La chambre de l’instruction de la cour d’appel de Bordeaux a tranché. Elle a décidé, ce jeudi 2 mars 2023, de rouvrir le dossier de l’affaire de l’accident de car de Puisseguin, drame de la route dans lequel 43 personnes étaient décédées en 2015.
« C’est une nouvelle instruction qui commence, on va enfin se poser des questions sur les bus et sur leur sécurité », s’est félicité Me Marie Mescam, avocate des parties civiles. « C’est un soulagement d’être enfin entendus », a réagi, les larmes aux yeux, Hélène Vigier, membre du Collectif des victimes de Puisseguin.

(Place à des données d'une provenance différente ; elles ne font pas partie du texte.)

/-- R119: MSTD raises OperandRange for more rows than columns, BusError for a matrix outside BUF, and eliminates in
place: under SKIP it always succeeds, under STRICT it succeeds with the identity in the first columns or ends with
MatrixInversionFailed, BUF then holding the rows as the steps before the failing one left them. -/
def Obligations.MstdReducesInPlace : Prop :=
  ∀ rm rr rc (pol : Nibble) s, pol.val ≤ 1 →
    HasWord (.mstd rm rr rc pol) 0x36 [rm, rr, rc, 0, 0, pol] ∧
    (s.num rc < s.num rr → FailsClean (.mstd rm rr rc pol) s .operandRange) ∧
    (s.num rr ≤ s.num rc → ¬ Inside s (s.num rm) (s.num rr * s.num rc) →
      FailsClean (.mstd rm rr rc pol) s .busError) ∧
    ∀ M, s.num rr ≤ s.num rc → Inside s (s.num rm) (s.num rr * s.num rc) → IsMatrix (s.num rr) (s.num rc) M →
      Holds s (s.num rm) M.flatten →
      (pol = 1 → ∃ t M', exec (.mstd rm rr rc pol) s = .next t ∧ IsMatrix (s.num rr) (s.num rc) M' ∧
        eliminate .skip (soleRows M) = .ok (soleRows M') ∧ MemDone s t (stored s (s.num rm) M'.flatten)) ∧
      (pol = 0 → ∀ M', eliminate .strict (soleRows M) = .ok (soleRows M') →
        IsMatrix (s.num rr) (s.num rc) M' ∧
        (∀ i j, i < s.num rr → j < s.num rr → elemAt M' i j = if i = j then 1 else 0) ∧
        ∃ t, exec (.mstd rm rr rc pol) s = .next t ∧ MemDone s t (stored s (s.num rm) M'.flatten)) ∧
      (pol = 0 → ∀ L, eliminate .strict (soleRows M) = .error (soleRows L) →
        ∃ t, exec (.mstd rm rr rc pol) s = .next t ∧ Raised s t (encode (.mstd rm rr rc pol)) .matrixInversionFailed ∧
          ∀ x, t.mem.read x = stored s (s.num rm) L.flatten x)

/-- R120: MINV checks both matrices, eliminates `M` with the companion `A` in lock-step and stores both; under SKIP it
always succeeds, under STRICT it may end with MatrixInversionFailed, both matrices then being left as the steps before the
failing one made them. -/
def Obligations.MinvEliminatesBothMatrices : Prop :=
  ∀ rm rr rc ra rca (pol : Nibble) policy s, policyOf pol = some policy →
    HasWord (.minv rm rr rc ra rca pol) 0x37 [rm, rr, rc, ra, rca, pol] ∧
    (s.num rc < s.num rr → FailsClean (.minv rm rr rc ra rca pol) s .operandRange) ∧
    (s.num rr ≤ s.num rc → ¬ (Inside s (s.num rm) (s.num rr * s.num rc) ∧ Inside s (s.num ra) (s.num rr * s.num rca)) →
      FailsClean (.minv rm rr rc ra rca pol) s .busError) ∧
    ∀ M A, s.num rr ≤ s.num rc → Inside s (s.num rm) (s.num rr * s.num rc) →
      Inside s (s.num ra) (s.num rr * s.num rca) →
      Apart (s.num rm) (s.num rr * s.num rc) (s.num ra) (s.num rr * s.num rca) →
      IsMatrix (s.num rr) (s.num rc) M → IsMatrix (s.num rr) (s.num rca) A → Holds s (s.num rm) M.flatten →
      Holds s (s.num ra) A.flatten →
      (policy = .skip → ∃ rows, eliminate policy (pairRows M A) = .ok rows) ∧
      (∀ rows, eliminate policy (pairRows M A) = .ok rows → ∃ t, exec (.minv rm rr rc ra rca pol) s = .next t ∧
        MemDone s t (storedInto (stored s (s.num rm) (rows.map Prod.fst).flatten) (s.num ra)
          (rows.map Prod.snd).flatten)) ∧
      (∀ rows, eliminate policy (pairRows M A) = .error rows → policy = .strict ∧
        ∃ t, exec (.minv rm rr rc ra rca pol) s = .next t ∧
          Raised s t (encode (.minv rm rr rc ra rca pol)) .matrixInversionFailed ∧
          ∀ x, t.mem.read x = storedInto (stored s (s.num rm) (rows.map Prod.fst).flatten) (s.num ra)
            (rows.map Prod.snd).flatten x)

/-- R117, R120: when the companion starts as the identity, the row operations it records turn the original matrix into
the eliminated one: companion times original = result. Under STRICT the result has the identity in its first columns, so
for a square matrix the companion is its inverse. -/
def Obligations.CompanionRecordsRowOperations : Prop :=
  ∀ r c M policy rows, IsMatrix r c M → r ≤ c → eliminate policy (pairRows M (identity r)) = .ok rows →
    (∀ i j, i < r → j < c → matProduct r (rows.map Prod.snd) M i j = elemAt (rows.map Prod.fst) i j) ∧
    (policy = .strict → ∀ i j, i < r → j < r → elemAt (rows.map Prod.fst) i j = if i = j then 1 else 0)

/-- R121: MPAR writes `[P transposed | I]`, reading only the block P of the input (that the rest may be unwritten is log
13). -/
def Obligations.MparWritesTheParityMatrix : Prop :=
  ∀ rdst rm rr rc s, HasWord (.mpar rdst rm rr rc) 0x38 [rdst, rm, rr, rc, 0, 0] ∧
    (s.num rc < s.num rr → FailsClean (.mpar rdst rm rr rc) s .operandRange) ∧
    (s.num rr ≤ s.num rc → ¬ (Inside s (s.num rm) (s.num rr * s.num rc) ∧
      Inside s (s.num rdst) ((s.num rc - s.num rr) * s.num rc)) → FailsClean (.mpar rdst rm rr rc) s .busError) ∧
    ∀ P : Nat → Nat → Byte, s.num rr ≤ s.num rc → Inside s (s.num rm) (s.num rr * s.num rc) →
      Inside s (s.num rdst) ((s.num rc - s.num rr) * s.num rc) →
      Apart (s.num rdst) ((s.num rc - s.num rr) * s.num rc) (s.num rm) (s.num rr * s.num rc) →
      (∀ j k, j < s.num rr → s.num rr ≤ k → k < s.num rc → s.mem.read (s.num rm + j * s.num rc + k) = some (P j k)) →
      ∃ t, exec (.mpar rdst rm rr rc) s = .next t ∧
        MemDone s t (storedBy s (s.num rdst) ((s.num rc - s.num rr) * s.num rc) fun x =>
          let i := x / s.num rc
          let j := x % s.num rc
          if j < s.num rr then P j (s.num rr + i) else if j = s.num rr + i then 1 else 0)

Un drame effroyable en 2015 et un non-lieu en octobre 2021
Le 23 octobre 2015 à la sortie de Puisseguin (Gironde), un autocar transportant des retraités en excursion était entré en collision avec un semi-remorque roulant en sens inverse. 41 passagers du bus étaient morts, brûlés vifs ou asphyxiés. Le chauffeur du camion et son fils de 3 ans avaient également péri dans l’accident.
Le juge d’instruction de Libourne avait rendu une ordonnance de non-lieu en octobre 2021, clôturant l’enquête sans qu’aucune mise en examen ne soit prononcée. Pour le magistrat, seule la vitesse excessive du conducteur du semi-remorque était en cause dans l’accident.
Plusieurs mises en examen
En novembre dernier, le parquet avait requis devant l’instance judiciaire une réouverture de l’instruction sur l’accident le plus meurtrier en France depuis 1982, demandant également la mise en examen de trois sociétés : le concessionnaire du camion, la société de poids lourds et celle ayant réalisé le contrôle technique.

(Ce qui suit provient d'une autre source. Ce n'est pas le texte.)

-- ==== Sys2Proof/Laws/Field.lean ====
section
/-! SUPPORT. The printed tables are the tables that 10_state.md R12 to R14 define, and the laws of the operators that
follow from them directly. -/

namespace Sys2Proof.Machine

theorem gfExp_zero : gfExp 0 = 1 := by decide +kernel

/-- R12: each entry is the double of the one before it. -/
theorem gfExp_succ_table : ∀ i : Fin 255, gfExp (i.val + 1) = xtime (gfExp i.val) := by decide +kernel

/-- R12: the table has period 255. -/
theorem gfExp_mod (i : Nat) : gfExp (i % 255) = gfExp i := by simp [gfExp]

theorem gfExp_add_255 (i : Nat) : gfExp (i + 255) = gfExp i := by simp [gfExp]

theorem gfExp_succ (i : Nat) : gfExp (i + 1) = xtime (gfExp i) := by
  have h := gfExp_succ_table ⟨i % 255, Nat.mod_lt _ (by decide)⟩
  simp only [gfExp_mod] at h
  rw [← h, ← gfExp_mod (i + 1), ← gfExp_mod (i % 255 + 1)]
  congr 1
  omega

/-- R12: `EXP[i] = 2^i`, doubling `i` times from 1. -/
theorem gfExp_eq_xtimes (i : Nat) : gfExp i = xtimes i 1 := by
  induction i with
  | zero => exact gfExp_zero
  | succ i ih => rw [gfExp_succ, ih]; rfl

/-- R13: the logarithm of a nonzero element. -/
theorem gfLog_table : ∀ a : Fin 256, a.val ≠ 0 →
    gfLog (BitVec.ofFin a) ≤ 254 ∧ gfExp (gfLog (BitVec.ofFin a)) = BitVec.ofFin a := by decide +kernel

theorem gfLog_le {a : Byte} (h : a ≠ 0) : gfLog a ≤ 254 :=
  (gfLog_table a.toFin fun e => h (BitVec.eq_of_toNat_eq e)).1

theorem gfExp_gfLog {a : Byte} (h : a ≠ 0) : gfExp (gfLog a) = a :=
  (gfLog_table a.toFin fun e => h (BitVec.eq_of_toNat_eq e)).2

/-- R13: the logarithm of a power of the generator. -/
theorem gfLog_gfExp_table : ∀ i : Fin 255, gfLog (gfExp i.val) = i.val := by decide +kernel

theorem gfLog_gfExp (i : Nat) : gfLog (gfExp i) = i % 255 := by
  have h := gfLog_gfExp_table ⟨i % 255, Nat.mod_lt _ (by decide)⟩
  rwa [gfExp_mod] at h

theorem gfExp_ne_zero_table : ∀ i : Fin 255, gfExp i.val ≠ 0 := by decide +kernel

theorem gfExp_ne_zero (i : Nat) : gfExp i ≠ 0 := by
  have h := gfExp_ne_zero_table ⟨i % 255, Nat.mod_lt _ (by decide)⟩
  rwa [gfExp_mod] at h

/-- R14: the inverse table. -/
theorem gfInv_table : ∀ a : Fin 256, a.val ≠ 0 →
    gfInv (BitVec.ofFin a) = gfExp (255 - gfLog (BitVec.ofFin a)) := by decide +kernel

theorem gfInv_eq {a : Byte} (h : a ≠ 0) : gfInv a = gfExp (255 - gfLog a) :=
  gfInv_table a.toFin fun e => h (BitVec.eq_of_toNat_eq e)

/-- Powers of the generator multiply by adding exponents. -/
theorem gfMul_gfExp (i j : Nat) : gfMul (gfExp i) (gfExp j) = gfExp (i + j) := by
  simp only [gfMul, gfExp_ne_zero, or_self, if_false, gfLog_gfExp]
  rw [← gfExp_mod, ← gfExp_mod (i + j)]
  congr 1
  omega

@[simp] theorem gfMul_zero_left (b : Byte) : gfMul 0#8 b = 0#8 := by simp [gfMul]
@[simp] theorem gfMul_zero_right (a : Byte) : gfMul a 0#8 = 0#8 := by simp [gfMul]

/-- Every nonzero element is a power of the generator. -/
theorem exists_gfExp {a : Byte} (h : a ≠ 0) : ∃ i, a = gfExp i := ⟨gfLog a, (gfExp_gfLog h).symm⟩

/-- The evaluation points are distinct (44_codec_construct.md R126). -/
theorem evalPoint_inj {i j : Nat} (hi : i ≤ 255) (hj : j ≤ 255) (h : evalPoint i = evalPoint j) : i = j := by
  cases i with
  | zero =>
    cases j with
    | zero => rfl
    | succ j => exact absurd h.symm (gfExp_ne_zero j)
  | succ i =>
    cases j with
    | zero => exact absurd h (gfExp_ne_zero i)
    | succ j =>
      have h' : gfLog (gfExp i) = gfLog (gfExp j) := congrArg gfLog h
      rw [gfLog_gfExp, gfLog_gfExp] at h'
      omega

end Sys2Proof.Machine
end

Selon les avocats des parties civiles, la cour d’appel a mis en examen une personne physique et trois sociétés : le concessionnaire du camion qui a percuté l’autocar, la société locatrice de ce véhicule et celle qui l’utilisait le jour de l’accident. Le représentant en France d’Evobus (constructeur du car Mercedes) a par ailleurs été placé sous le statut de témoin assisté.
Un espoir pour les proches des victimes d’obtenir justice, plus de 7 ans après les faits. Le collectif des victimes de Puisseguin pointe notamment depuis plusieurs années la vitesse de propagation des flammes lors de l’accident, dénonçant les matériaux et l’état du véhicule.